= Little League World Series on television =

Children's baseball tournament on TV

The Little League World Series is broadcast on television by ABC and ESPN, along with their family of networks. They also televise the regional championships, which precede the Little League World Series.

== Broadcast history ==
The ABC television network began televising a tape-delayed Little League World Series Championship Game on an annual basis in 1963. From 1965 to 1985, the championship game was broadcast during the weekend, airing under ABC's Wide World of Sports umbrella.

In 1982, Entertainment and Sports Programming Network (ESPN) began expanding their cable television network through increased coverage of sports entertainment on a global scale. During this time, ESPN's brand and its family of networks, began covering the Little League World Series games in a greater capacity. A total of 12 games were televised by the network in 2000, resulting in nationwide popularity of the game, which provided opportunities to expand the total number of teams from eight to 16.

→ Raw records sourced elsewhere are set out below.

-- ==== Sys2Proof/Machine/Signalling.lean ====
section
/-!
DEFINITION. The requests of the signalling master (R154): HEARTBEAT, the approach queue (R20 to R25),
ISOLATION_CONCURRENCE (R145) and STATUS_REQUEST.
-/
namespace Sys2Proof.Machine
open Sys2Proof

/-! ### HEARTBEAT (R135 to R137) -/

/-- The watchdog runs from its full value, SIG_LINK_LOST ends, and LOCAL becomes NORMAL. -/
def State.heartbeat (s : State) : State :=
  let s1 := { s with link := { s.link with
    watchdog := some (s.now + s.param .sigWatchdog) } }.clear .sigLinkLost none
  if s1.mode = .localMode then s1.setMode .normal else s1

/-- HEARTBEAT (R135). -/
def execHeartbeat (r : Req) (s : State) : Outcome :=
  .next (s.request_ r .heartbeat fun t => t.heartbeat.answer .done)

/-! ### The approach queue (R20 to R25) -/

/-- APPEND_APPROACH is taken in NORMAL, and in EMERGENCY while the saved mode is NORMAL (R22). -/
def State.takesAppends (s : State) : Bool :=
  match s.mode with
  | .normal => true
  | .emergency =>
    match s.emer.context with
    | some c => decide (c.savedMode = .normal)
    | none => false
  | .startup | .configFault | .localMode | .commissioning => false

/-- The dwell a record carries: clamped to 5..120 s where present (R20). -/
def clampDwell (d : Option Seconds) : Option Seconds := d.map fun x => max 5 (min 120 x)

/-- The distance of sequence number `a` from `h`, modulo 256 (R21, R23). -/
def seqFrom (h a : Nat) : Nat := (a + 256 - h % 256) % 256

/-- Number `n` comes after the tail of the queue (R23). -/
def comesAfterTail (q : List Approach) (n : Nat) : Bool :=
  match q.head?, q.getLast? with
  | some h, some t => decide (seqFrom h.seq t.seq < seqFrom h.seq n)
  | _, _ => true

/-- The approach record of an append whose named fields are good (R20). -/
def State.approachOf (f : AppendFields) (s : State) : Option Approach :=
  match f.orientation, f.service with
  | .named o, .named k =>
    if s.profileKnown f.profile then
      some ⟨f.seq, f.trainId, f.profile, o, k, clampDwell f.dwell⟩
    else none
  | _, _ => none

/-- An append in sequence joins at the tail, if its number comes after the tail (R23). -/
def State.joinQueue (a : Approach) (clamped : Bool) (s : State) : Answer :=
  if comesAfterTail s.berth.queue a.seq then
    ({ s with berth := { s.berth with
      queue := s.berth.queue ++ [a], expected := some ((a.seq + 1) % 256) } }.sendStatus).answer
        (if clamped then .clamped else .done)
  else s.answer .seqError

/-- SYNC_LOST is set by a number out of sequence under STRICT (R23). -/
def State.loseSync (s : State) : State :=
  { s with berth := { s.berth with syncLost := true } }.sendStatus

/-- An append that passed the checks of R22 is decided by its number (R23). -/
def State.sequenceAppend (a : Approach) (clamped : Bool) (s : State) : Answer :=
  match s.berth.expected with
  | none => s.joinQueue a clamped
  | some e =>
    if e = a.seq then s.joinQueue a clamped
    else if s.content.param .queuePolicy = 0 then s.loseSync.answer .seqError
    else (s.raise .queueGap none (some (.sequence e a.seq))).joinQueue a clamped

/-- The decision of APPEND_APPROACH (R22). -/
def State.appendApproach (f : AppendFields) (s : State) : Answer :=
  if !s.takesAppends then s.answer .wrongMode
  else
    match s.approachOf f with
    | none => s.answer .invalidArgument
    | some a =>
      if s.berth.syncLost then s.answer .seqError
      else if queueLimit ≤ s.berth.queue.length then s.answer .queueFull
      else if s.berth.queue.any fun x => x.seq == a.seq then s.answer .duplicate
      else s.sequenceAppend a (a.dwell != f.dwell)

/-- APPEND_APPROACH (R20 to R23). -/
def execAppendApproach (r : Req) (f : AppendFields) (s : State) : Outcome :=
  .next (s.request_ r .appendApproach (State.appendApproach f))

/-- The decision of WITHDRAW_APPROACH (R24). -/
def State.withdrawApproach (n : Nat) (s : State) : Answer :=
  if !s.working then s.answer .wrongMode
  else if s.berth.queue.any fun x => x.seq == n then
    ({ s with berth := { s.berth with
      queue := s.berth.queue.filter fun x => x.seq != n } }.sendStatus).answer .done
  else s.answer .notFound

/-- WITHDRAW_APPROACH (R24). -/
def execWithdrawApproach (r : Req) (seq : Nat) (s : State) : Outcome :=
  .next (s.request_ r .withdrawApproach (State.withdrawApproach seq))

/-- The queue state a RESYNC_QUEUE leaves (R25); a change of queue length or SYNC_LOST is told. -/
def State.resync (expected : Option Nat) (empty : Bool) (s : State) : State :=
  let s1 := { s with berth := { s.berth with
    queue := if empty then [] else s.berth.queue, expected := expected, syncLost := false } }
  if s.berth.syncLost || (empty && !s.berth.queue.isEmpty) then s1.sendStatus else s1

/-- The decision of RESYNC_QUEUE (R25). -/
def State.resyncQueue (expected : Option Nat) (clear : Coded Choice) (s : State) : Answer :=
  if !s.working then s.answer .wrongMode
  else
    match clear with
    | .outside => s.answer .invalidArgument
    | .named c => (s.resync expected (decide (c = .yes))).answer .done

/-- RESYNC_QUEUE (R25). -/
def execResyncQueue (r : Req) (expected : Option Nat) (clear : Coded Choice) (s : State) :
    Outcome :=
  .next (s.request_ r .resyncQueue (State.resyncQueue expected clear))

/-! ### ISOLATION_CONCURRENCE and STATUS_REQUEST -/

/-- The decision of ISOLATION_CONCURRENCE (R145). -/
def State.concur (b : Nat) (s : State) : Answer :=
  if !s.working then s.answer .wrongMode
  else if !s.inTable b then s.answer .invalidArgument
  else if s.bayIs b (· == .isolated) then s.answer .already
  else if (s.request b).isNone then s.answer .notFound
  else (s.isolate b .byConcurrence).answer .done

/-- ISOLATION_CONCURRENCE (R145). -/
def execIsolationConcurrence (r : Req) (bay : Nat) (s : State) : Outcome :=
  .next (s.request_ r .isolationConcurrence (State.concur bay))

/-- STATUS_REQUEST: the platform status as it stands is the result detail (R154, R156). -/
def execStatusRequest (r : Req) (s : State) : Outcome :=
  .next (s.request_ r .statusRequest fun t => t.answerWith (.platformStatus t.platformStatus))

end Sys2Proof.Machine
end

In 2001, ESPN covered all eight U.S. regional championships. This was as a result of a second stadium, Volunteer Stadium, which allowed games to take place simultaneously. Also that year, ABC began televising the U.S. Championship Game. That year, ESPN aired a total of 25 games. In 2003, ABC, ESPN, and ESPN2 carried a total of 35 games including regional championships. All games aired on any ESPN network are also available via Internet streaming on ESPN3.

One of the most prominent announcers was Harold Reynolds. Former major league baseball player and color commentator Tony Gwynn referred to him as "the Pied Piper of Little League baseball." Some of the game broadcasters and play-by-play commentators have included sportscasters Al Michaels and Brent Musburger, American sports journalist Jim McKay, and former major league baseball players Cy Young Award and World Series MVP Orel Hershiser, and Hall of Fame baseball players Johnny Bench, Mickey Mantle and Jim Palmer. The 2026 announcers will be Joe Buck, Todd Frazier, David Ross with Jeff Passan and Kris Budden.

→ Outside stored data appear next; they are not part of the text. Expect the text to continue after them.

@[simp] theorem State.startGap_powered (s : State) (b : Nat) : (s.startGap b).powered = s.powered := rfl
@[simp] theorem State.startGap_now (s : State) (b : Nat) : (s.startGap b).now = s.now := rfl
@[simp] theorem State.startGap_lines (s : State) (b : Nat) : (s.startGap b).lines = s.lines := rfl
@[simp] theorem State.startGap_mode (s : State) (b : Nat) : (s.startGap b).mode = s.mode := rfl
@[simp] theorem State.startGap_link (s : State) (b : Nat) : (s.startGap b).link = s.link := rfl
@[simp] theorem State.startGap_send (s : State) (b : Nat) : (s.startGap b).send = s.send := rfl
@[simp] theorem State.startGap_berth (s : State) (b : Nat) : (s.startGap b).berth = s.berth := rfl
@[simp] theorem State.startGap_doors (s : State) (b : Nat) : (s.startGap b).doors = s.doors := rfl
@[simp] theorem State.startGap_bus (s : State) (b : Nat) : (s.startGap b).bus = s.bus := rfl
@[simp] theorem State.startGap_sense (s : State) (b : Nat) : (s.startGap b).sense = s.sense := rfl
@[simp] theorem State.startGap_emer (s : State) (b : Nat) : (s.startGap b).emer = s.emer := rfl
@[simp] theorem State.startGap_secure (s : State) (b : Nat) : (s.startGap b).secure = s.secure := rfl
@[simp] theorem State.startGap_alarms (s : State) (b : Nat) : (s.startGap b).alarms = s.alarms := rfl
@[simp] theorem State.startGap_store (s : State) (b : Nat) : (s.startGap b).store = s.store := rfl
@[simp] theorem State.startGap_freeCount (s : State) (b : Nat) : (s.startGap b).freeCount = s.freeCount := rfl
@[simp] theorem State.startGap_pending (s : State) (b : Nat) : (s.startGap b).pending = s.pending := rfl

@[simp] theorem State.startWatch_powered (s : State) : (s.startWatch).powered = s.powered := rfl
@[simp] theorem State.startWatch_now (s : State) : (s.startWatch).now = s.now := rfl
@[simp] theorem State.startWatch_lines (s : State) : (s.startWatch).lines = s.lines := rfl
@[simp] theorem State.startWatch_mode (s : State) : (s.startWatch).mode = s.mode := rfl
@[simp] theorem State.startWatch_link (s : State) : (s.startWatch).link = s.link := rfl
@[simp] theorem State.startWatch_send (s : State) : (s.startWatch).send = s.send := rfl
@[simp] theorem State.startWatch_berth (s : State) : (s.startWatch).berth = s.berth := rfl
@[simp] theorem State.startWatch_doors (s : State) : (s.startWatch).doors = s.doors := rfl
@[simp] theorem State.startWatch_bus (s : State) : (s.startWatch).bus = s.bus := rfl
@[simp] theorem State.startWatch_emer (s : State) : (s.startWatch).emer = s.emer := rfl
@[simp] theorem State.startWatch_secure (s : State) : (s.startWatch).secure = s.secure := rfl
@[simp] theorem State.startWatch_alarms (s : State) : (s.startWatch).alarms = s.alarms := rfl
@[simp] theorem State.startWatch_store (s : State) : (s.startWatch).store = s.store := rfl
@[simp] theorem State.startWatch_freeCount (s : State) : (s.startWatch).freeCount = s.freeCount := rfl
@[simp] theorem State.startWatch_pending (s : State) : (s.startWatch).pending = s.pending := rfl

@[simp] theorem State.sendReply_powered (s : State) (n : Nat) (f : Frame) : (s.sendReply n f).powered = s.powered := rfl
@[simp] theorem State.sendReply_now (s : State) (n : Nat) (f : Frame) : (s.sendReply n f).now = s.now := rfl
@[simp] theorem State.sendReply_lines (s : State) (n : Nat) (f : Frame) : (s.sendReply n f).lines = s.lines := rfl
@[simp] theorem State.sendReply_mode (s : State) (n : Nat) (f : Frame) : (s.sendReply n f).mode = s.mode := rfl
@[simp] theorem State.sendReply_link (s : State) (n : Nat) (f : Frame) : (s.sendReply n f).link = s.link := rfl
@[simp] theorem State.sendReply_berth (s : State) (n : Nat) (f : Frame) : (s.sendReply n f).berth = s.berth := rfl
@[simp] theorem State.sendReply_doors (s : State) (n : Nat) (f : Frame) : (s.sendReply n f).doors = s.doors := rfl
@[simp] theorem State.sendReply_bays (s : State) (n : Nat) (f : Frame) : (s.sendReply n f).bays = s.bays := rfl
@[simp] theorem State.sendReply_bus (s : State) (n : Nat) (f : Frame) : (s.sendReply n f).bus = s.bus := rfl
@[simp] theorem State.sendReply_sense (s : State) (n : Nat) (f : Frame) : (s.sendReply n f).sense = s.sense := rfl
@[simp] theorem State.sendReply_emer (s : State) (n : Nat) (f : Frame) : (s.sendReply n f).emer = s.emer := rfl
@[simp] theorem State.sendReply_secure (s : State) (n : Nat) (f : Frame) : (s.sendReply n f).secure = s.secure := rfl
@[simp] theorem State.sendReply_alarms (s : State) (n : Nat) (f : Frame) : (s.sendReply n f).alarms = s.alarms := rfl
@[simp] theorem State.sendReply_store (s : State) (n : Nat) (f : Frame) : (s.sendReply n f).store = s.store := rfl
@[simp] theorem State.sendReply_freeCount (s : State) (n : Nat) (f : Frame) : (s.sendReply n f).freeCount = s.freeCount := rfl
@[simp] theorem State.sendReply_pending (s : State) (n : Nat) (f : Frame) : (s.sendReply n f).pending = s.pending := rfl

@[simp] theorem State.evacuationNotice_powered (s : State) : (s.evacuationNotice).powered = s.powered := rfl
@[simp] theorem State.evacuationNotice_now (s : State) : (s.evacuationNotice).now = s.now := rfl
@[simp] theorem State.evacuationNotice_lines (s : State) : (s.evacuationNotice).lines = s.lines := rfl
@[simp] theorem State.evacuationNotice_mode (s : State) : (s.evacuationNotice).mode = s.mode := rfl
@[simp] theorem State.evacuationNotice_link (s : State) : (s.evacuationNotice).link = s.link := rfl
@[simp] theorem State.evacuationNotice_berth (s : State) : (s.evacuationNotice).berth = s.berth := rfl
@[simp] theorem State.evacuationNotice_doors (s : State) : (s.evacuationNotice).doors = s.doors := rfl
@[simp] theorem State.evacuationNotice_bays (s : State) : (s.evacuationNotice).bays = s.bays := rfl
@[simp] theorem State.evacuationNotice_bus (s : State) : (s.evacuationNotice).bus = s.bus := rfl
@[simp] theorem State.evacuationNotice_sense (s : State) : (s.evacuationNotice).sense = s.sense := rfl
@[simp] theorem State.evacuationNotice_emer (s : State) : (s.evacuationNotice).emer = s.emer := rfl
@[simp] theorem State.evacuationNotice_secure (s : State) : (s.evacuationNotice).secure = s.secure := rfl
@[simp] theorem State.evacuationNotice_alarms (s : State) : (s.evacuationNotice).alarms = s.alarms := rfl
@[simp] theorem State.evacuationNotice_store (s : State) : (s.evacuationNotice).store = s.store := rfl
@[simp] theorem State.evacuationNotice_freeCount (s : State) : (s.evacuationNotice).freeCount = s.freeCount := rfl
@[simp] theorem State.evacuationNotice_pending (s : State) : (s.evacuationNotice).pending = s.pending := rfl

@[simp] theorem State.dwellNotice_powered (s : State) (x : NoticeDetail) : (s.dwellNotice x).powered = s.powered := rfl
@[simp] theorem State.dwellNotice_now (s : State) (x : NoticeDetail) : (s.dwellNotice x).now = s.now := rfl
@[simp] theorem State.dwellNotice_lines (s : State) (x : NoticeDetail) : (s.dwellNotice x).lines = s.lines := rfl
@[simp] theorem State.dwellNotice_mode (s : State) (x : NoticeDetail) : (s.dwellNotice x).mode = s.mode := rfl
@[simp] theorem State.dwellNotice_link (s : State) (x : NoticeDetail) : (s.dwellNotice x).link = s.link := rfl
@[simp] theorem State.dwellNotice_berth (s : State) (x : NoticeDetail) : (s.dwellNotice x).berth = s.berth := rfl
@[simp] theorem State.dwellNotice_doors (s : State) (x : NoticeDetail) : (s.dwellNotice x).doors = s.doors := rfl
@[simp] theorem State.dwellNotice_bays (s : State) (x : NoticeDetail) : (s.dwellNotice x).bays = s.bays := rfl
@[simp] theorem State.dwellNotice_bus (s : State) (x : NoticeDetail) : (s.dwellNotice x).bus = s.bus := rfl
@[simp] theorem State.dwellNotice_sense (s : State) (x : NoticeDetail) : (s.dwellNotice x).sense = s.sense := rfl
@[simp] theorem State.dwellNotice_emer (s : State) (x : NoticeDetail) : (s.dwellNotice x).emer = s.emer := rfl
@[simp] theorem State.dwellNotice_secure (s : State) (x : NoticeDetail) : (s.dwellNotice x).secure = s.secure := rfl
@[simp] theorem State.dwellNotice_alarms (s : State) (x : NoticeDetail) : (s.dwellNotice x).alarms = s.alarms := rfl
@[simp] theorem State.dwellNotice_store (s : State) (x : NoticeDetail) : (s.dwellNotice x).store = s.store := rfl
@[simp] theorem State.dwellNotice_freeCount (s : State) (x : NoticeDetail) : (s.dwellNotice x).freeCount = s.freeCount := rfl
@[simp] theorem State.dwellNotice_pending (s : State) (x : NoticeDetail) : (s.dwellNotice x).pending = s.pending := rfl

@[simp] theorem State.openComplete_powered (s : State) : (s.openComplete).powered = s.powered := rfl
@[simp] theorem State.openComplete_now (s : State) : (s.openComplete).now = s.now := rfl
@[simp] theorem State.openComplete_lines (s : State) : (s.openComplete).lines = s.lines := rfl
@[simp] theorem State.openComplete_mode (s : State) : (s.openComplete).mode = s.mode := rfl
@[simp] theorem State.openComplete_link (s : State) : (s.openComplete).link = s.link := rfl
@[simp] theorem State.openComplete_send (s : State) : (s.openComplete).send = s.send := rfl
@[simp] theorem State.openComplete_doors (s : State) : (s.openComplete).doors = s.doors := rfl
@[simp] theorem State.openComplete_bays (s : State) : (s.openComplete).bays = s.bays := rfl
@[simp] theorem State.openComplete_bus (s : State) : (s.openComplete).bus = s.bus := rfl
@[simp] theorem State.openComplete_sense (s : State) : (s.openComplete).sense = s.sense := rfl
@[simp] theorem State.openComplete_emer (s : State) : (s.openComplete).emer = s.emer := rfl
@[simp] theorem State.openComplete_secure (s : State) : (s.openComplete).secure = s.secure := rfl
@[simp] theorem State.openComplete_alarms (s : State) : (s.openComplete).alarms = s.alarms := rfl
@[simp] theorem State.openComplete_store (s : State) : (s.openComplete).store = s.store := rfl
@[simp] theorem State.openComplete_freeCount (s : State) : (s.openComplete).freeCount = s.freeCount := rfl
@[simp] theorem State.openComplete_pending (s : State) : (s.openComplete).pending = s.pending := rfl

@[simp] theorem State.cancelDwell_powered (s : State) : (s.cancelDwell).powered = s.powered := rfl
@[simp] theorem State.cancelDwell_now (s : State) : (s.cancelDwell).now = s.now := rfl
@[simp] theorem State.cancelDwell_lines (s : State) : (s.cancelDwell).lines = s.lines := rfl
@[simp] theorem State.cancelDwell_mode (s : State) : (s.cancelDwell).mode = s.mode := rfl
@[simp] theorem State.cancelDwell_link (s : State) : (s.cancelDwell).link = s.link := rfl
@[simp] theorem State.cancelDwell_send (s : State) : (s.cancelDwell).send = s.send := rfl
@[simp] theorem State.cancelDwell_doors (s : State) : (s.cancelDwell).doors = s.doors := rfl
@[simp] theorem State.cancelDwell_bays (s : State) : (s.cancelDwell).bays = s.bays := rfl
@[simp] theorem State.cancelDwell_bus (s : State) : (s.cancelDwell).bus = s.bus := rfl
@[simp] theorem State.cancelDwell_sense (s : State) : (s.cancelDwell).sense = s.sense := rfl
@[simp] theorem State.cancelDwell_emer (s : State) : (s.cancelDwell).emer = s.emer := rfl
@[simp] theorem State.cancelDwell_secure (s : State) : (s.cancelDwell).secure = s.secure := rfl
@[simp] theorem State.cancelDwell_alarms (s : State) : (s.cancelDwell).alarms = s.alarms := rfl
@[simp] theorem State.cancelDwell_store (s : State) : (s.cancelDwell).store = s.store := rfl
@[simp] theorem State.cancelDwell_freeCount (s : State) : (s.cancelDwell).freeCount = s.freeCount := rfl
@[simp] theorem State.cancelDwell_pending (s : State) : (s.cancelDwell).pending = s.pending := rfl
@[simp] theorem State.stopDwell_powered (s : State) : (s.stopDwell).powered = s.powered := rfl
@[simp] theorem State.stopDwell_now (s : State) : (s.stopDwell).now = s.now := rfl
@[simp] theorem State.stopDwell_lines (s : State) : (s.stopDwell).lines = s.lines := rfl
@[simp] theorem State.stopDwell_mode (s : State) : (s.stopDwell).mode = s.mode := rfl
@[simp] theorem State.stopDwell_link (s : State) : (s.stopDwell).link = s.link := rfl
@[simp] theorem State.stopDwell_send (s : State) : (s.stopDwell).send = s.send := rfl
@[simp] theorem State.stopDwell_doors (s : State) : (s.stopDwell).doors = s.doors := rfl
@[simp] theorem State.stopDwell_bays (s : State) : (s.stopDwell).bays = s.bays := rfl
@[simp] theorem State.stopDwell_bus (s : State) : (s.stopDwell).bus = s.bus := rfl
@[simp] theorem State.stopDwell_sense (s : State) : (s.stopDwell).sense = s.sense := rfl
@[simp] theorem State.stopDwell_emer (s : State) : (s.stopDwell).emer = s.emer := rfl
@[simp] theorem State.stopDwell_secure (s : State) : (s.stopDwell).secure = s.secure := rfl
@[simp] theorem State.stopDwell_alarms (s : State) : (s.stopDwell).alarms = s.alarms := rfl
@[simp] theorem State.stopDwell_store (s : State) : (s.stopDwell).store = s.store := rfl
@[simp] theorem State.stopDwell_freeCount (s : State) : (s.stopDwell).freeCount = s.freeCount := rfl
@[simp] theorem State.stopDwell_pending (s : State) : (s.stopDwell).pending = s.pending := rfl

@[simp] theorem State.dropRequest_powered (s : State) (b : Nat) : (s.dropRequest b).powered = s.powered := rfl
@[simp] theorem State.dropRequest_now (s : State) (b : Nat) : (s.dropRequest b).now = s.now := rfl
@[simp] theorem State.dropRequest_lines (s : State) (b : Nat) : (s.dropRequest b).lines = s.lines := rfl
@[simp] theorem State.dropRequest_mode (s : State) (b : Nat) : (s.dropRequest b).mode = s.mode := rfl
@[simp] theorem State.dropRequest_link (s : State) (b : Nat) : (s.dropRequest b).link = s.link := rfl
@[simp] theorem State.dropRequest_send (s : State) (b : Nat) : (s.dropRequest b).send = s.send := rfl
@[simp] theorem State.dropRequest_berth (s : State) (b : Nat) : (s.dropRequest b).berth = s.berth := rfl
@[simp] theorem State.dropRequest_bus (s : State) (b : Nat) : (s.dropRequest b).bus = s.bus := rfl
@[simp] theorem State.dropRequest_sense (s : State) (b : Nat) : (s.dropRequest b).sense = s.sense := rfl
@[simp] theorem State.dropRequest_emer (s : State) (b : Nat) : (s.dropRequest b).emer = s.emer := rfl
@[simp] theorem State.dropRequest_secure (s : State) (b : Nat) : (s.dropRequest b).secure = s.secure := rfl
@[simp] theorem State.dropRequest_alarms (s : State) (b : Nat) : (s.dropRequest b).alarms = s.alarms := rfl
@[simp] theorem State.dropRequest_store (s : State) (b : Nat) : (s.dropRequest b).store = s.store := rfl
@[simp] theorem State.dropRequest_freeCount (s : State) (b : Nat) : (s.dropRequest b).freeCount = s.freeCount := rfl
@[simp] theorem State.dropRequest_pending (s : State) (b : Nat) : (s.dropRequest b).pending = s.pending := rfl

== Programming successes ==
The Poynter Institute was hired by ESPN to write about their programming, from an outsider's perspective. This blog became known as The Poynter Review Project. The report concludes that the Little League World Series is a good thing for ESPN, fans, and the players.

The Poynter Review Project stated that there was no reason for ESPN to shy away from the fact that the kids were crying. The project maintained that crying is actually a healthy emotion, and one that boys at this age should feel comfortable expressing. Adults should use those opportunities to reinforce that these emotions are normal and healthy responses to such a moment of either disappointment or achievement. Furthermore, the project asserted that not crying during such moments is actually an unhealthy response. The project also found no evidence that these boys develop mental health issues later on in life as a result of playing in this tournament, maintaining a variety of reasons to enjoy watching these young athletes compete at the highest level.

ESPN has now gone away from trying to show kids crying due to the previous criticism they received from viewers.

== Programming concerns ==
While there has been documented successes of the Little Leagues World Series, there have also been detractors of the sports program that believe that there is too much exposure for the Little League World Series, especially the effect it has on the participants. ESPN's Tim Scanlon defended the network's coverage, "We're not trying to hide or patronize the coverage... but you don't want to sensationalize those moments. It's about the experience and the competition. It's pure. It's almost innocent."

- Exploitation of children
Bill Plaschke is a Los Angeles Times sports writer who also contributes to ESPN from time to time. He has written an article about the exploitation witnessed during a televised game of the Little League World Series. He describes in detail situations, such as children pouting in an attempt to hold themselves together in tough situations, parents yelling at the players, all which is aired in what can be perceived as an exploitation of their situations, for which there are many examples of in television. Plaschke says the blame is not on the networks, but on the Little League itself because if ESPN or ABC did not show the games then some other network would. Plaschke also said we just don't need to see it, and they don't need us to see it. Cameras do not help already tense situations, arbitrarily deter from what matters, and unjustly exploit. The cameras change everything for kids who just aren't ready for it. He brings up the point that no other league exploits their kids at such an early age. Most of these kids are between the age of 11–12. The earliest you see football and basketball stars are High school, and you cannot see hockey stars till college. A lot of this may have to do with popularity, and money, but that is why Plaschke blames the League the most for this.

The pressures of these kids often mirror those of a major league baseball team on any given day. Most days kids are playing in front of crowds of 45,000 people who are hanging onto their every pitch. Many of the star pitchers are throwing about 200 pitches on short rest, a practice not seen within Major League Baseball.

The pressure is not limited to the fans at the park. According to Biz of Baseball the 2009 had 1.56 million viewers. This was a 60% increase from the year before.